**EXERCISE PROMPT:** Repeat only the lines below from the one containing "structure Request where" through the one containing "(10_state.md R32). -/", inclusive, exactly as written.
===== TASK MATERIAL
-- ==== Sys2Proof/Machine/State.lean ====
section
/-! DEFINITION. The state of one KBTE instance (10_state.md), the host's side of its command port
(20_memory.md, 30_encoding.md R65), the reasons a step can stop, and the state after reset. -/

namespace Sys2Proof.Machine

/-! ### The schedule register files -/

/-- One set of `TDES.KS`: 32 words, words `2j` and `2j+1` the two 24-bit halves of round key `K_j`
(10_state.md R21). -/
abbrev KeySet := Vector Word 32

/-- `TDES.KS[0..2][0..31]` (10_state.md R20, R21). -/
abbrev TdesSchedule := Vector KeySet 3

/-- `SERPENT.K[0..131]` (10_state.md R20, R23). -/
abbrev SerpentSchedule := Vector Word 132

/-- A sub-engine: the two-state machine `Uninit -> Ready(schedule)` (10_state.md R25). `uninit` is `ready = 0`, where
the register file holds no value (10_state.md R32, 70_reset_and_hazards.md R231); `ready k` is `ready = 1` with the
register file at `k`. -/
inductive SubEngine (σ : Type) where
  | uninit
  | ready (schedule : σ)
  deriving DecidableEq, Repr

/-! ### The command port -/

/-- The `STATUS` names (30_encoding.md R66). -/
inductive Status where
  | ok
  | wrongLength
  | unsupportedType
  | invalidSize
  | notReady
  | illegalCommand
  deriving DecidableEq, Repr

/-- A command as the host issues it: the command word and the operand arrays presented with it (30_encoding.md R60,
20_memory.md R40). The `KEY` port is as wide as the longest key `KLEN` can name and the `DIN` port as the longer block.
The command's operand `KEY` is the first `KLEN` bytes and its operand `DIN` the first `N` bytes. No command reads a
port byte past its operand. -/
structure Request where
  word : Word
  key  : Vector Byte 255
  din  : Vector Byte 16
  deriving DecidableEq, Repr

/-- The response of a command (30_encoding.md R65). A field that is not present has no value: it is `none`. -/
structure Response where
  status : Status
  dout   : Option (List Byte)
  val    : Option Word
  deriving DecidableEq, Repr

/-- What the host does to an instance: it issues a command, or resets it (70_reset_and_hazards.md R230). -/
inductive HostEvent where
  | command (r : Request)
  | reset
  deriving DecidableEq, Repr

/-! ### The state -/

/-- One KBTE instance. `variant` is fixed when the instance is made (10_state.md R28). `tdes` and `serpent` are the
whole architectural state (10_state.md R20): each holds its ready flag and its schedule register file. `issued` and
`responses` are the host's side of the command port and no state of the engine: what the host has issued and the engine
has not yet taken, oldest first (20_memory.md R50 (a)), and the responses delivered, oldest first. -/
structure State where
  variant   : SerpentVariant
  tdes      : SubEngine TdesSchedule
  serpent   : SubEngine SerpentSchedule
  issued    : List HostEvent
  responses : List Response
  deriving DecidableEq, Repr

/-- `X.ready`, 1 bit (10_state.md R20, R25). -/
def SubEngine.readyBit {σ : Type} : SubEngine σ → BitVec 1
  | .uninit => 0
  | .ready _ => 1

/-- The schedule words, where the register file holds a value (10_state.md R32). -/
def SubEngine.schedule {σ : Type} : SubEngine σ → Option σ
  | .uninit => none
  | .ready k => some k

/-! ### Stops -/

/-- Why a step stops. The spec gives the engine no stop: every command ends with a response
(70_reset_and_hazards.md R239), and errors are statuses. -/
inductive Fault where
  /-- Raised by a meaning applied to a state in which no command stands at the head of `issued`: the operands and the
  place of the response do not exist. `step` never does this. Safe: the model stops where the hardware has nothing to
  run. -/
  | noCommand
  deriving DecidableEq, Repr

/-- Why an instruction has no meaning. -/
inductive Refusal where
  /-- Raised by `exec`'s arm of an instruction that is not modelled yet. No arm raises it. Safe: a refusal proves
  nothing about the hardware. -/
  | notModelled (mnemonic : String)
  deriving DecidableEq, Repr

/-! ### Reset -/

/-- An instance of variant `v` right after reset: both sub-engines `Uninit` (70_reset_and_hazards.md R230, 10_state.md
R32), waiting for its first command (70_reset_and_hazards.md R232). -/
def State.resetOf (v : SerpentVariant) : State where
  variant := v
  tdes := .uninit
  serpent := .uninit
  issued := []
  responses := []

/-- The default instance right after reset (00_scope.md R7: `SERPENT_VARIANT` is `none` by default). -/
def State.reset : State := State.resetOf .none

end Sys2Proof.Machine
end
==========
**OUTPUT:**
structure Request where
  word : Word
  key  : Vector Byte 255
  din  : Vector Byte 16
  deriving DecidableEq, Repr

/-- The response of a command (30_encoding.md R65). A field that is not present has no value: it is `none`. -/
structure Response where
  status : Status
  dout   : Option (List Byte)
  val    : Option Word
  deriving DecidableEq, Repr

/-- What the host does to an instance: it issues a command, or resets it (70_reset_and_hazards.md R230). -/
inductive HostEvent where
  | command (r : Request)
  | reset
  deriving DecidableEq, Repr

/-! ### The state -/

/-- One KBTE instance. `variant` is fixed when the instance is made (10_state.md R28). `tdes` and `serpent` are the
whole architectural state (10_state.md R20): each holds its ready flag and its schedule register file. `issued` and
`responses` are the host's side of the command port and no state of the engine: what the host has issued and the engine
has not yet taken, oldest first (20_memory.md R50 (a)), and the responses delivered, oldest first. -/
structure State where
  variant   : SerpentVariant
  tdes      : SubEngine TdesSchedule
  serpent   : SubEngine SerpentSchedule
  issued    : List HostEvent
  responses : List Response
  deriving DecidableEq, Repr

/-- `X.ready`, 1 bit (10_state.md R20, R25). -/
def SubEngine.readyBit {σ : Type} : SubEngine σ → BitVec 1
  | .uninit => 0
  | .ready _ => 1

/-- The schedule words, where the register file holds a value (10_state.md R32). -/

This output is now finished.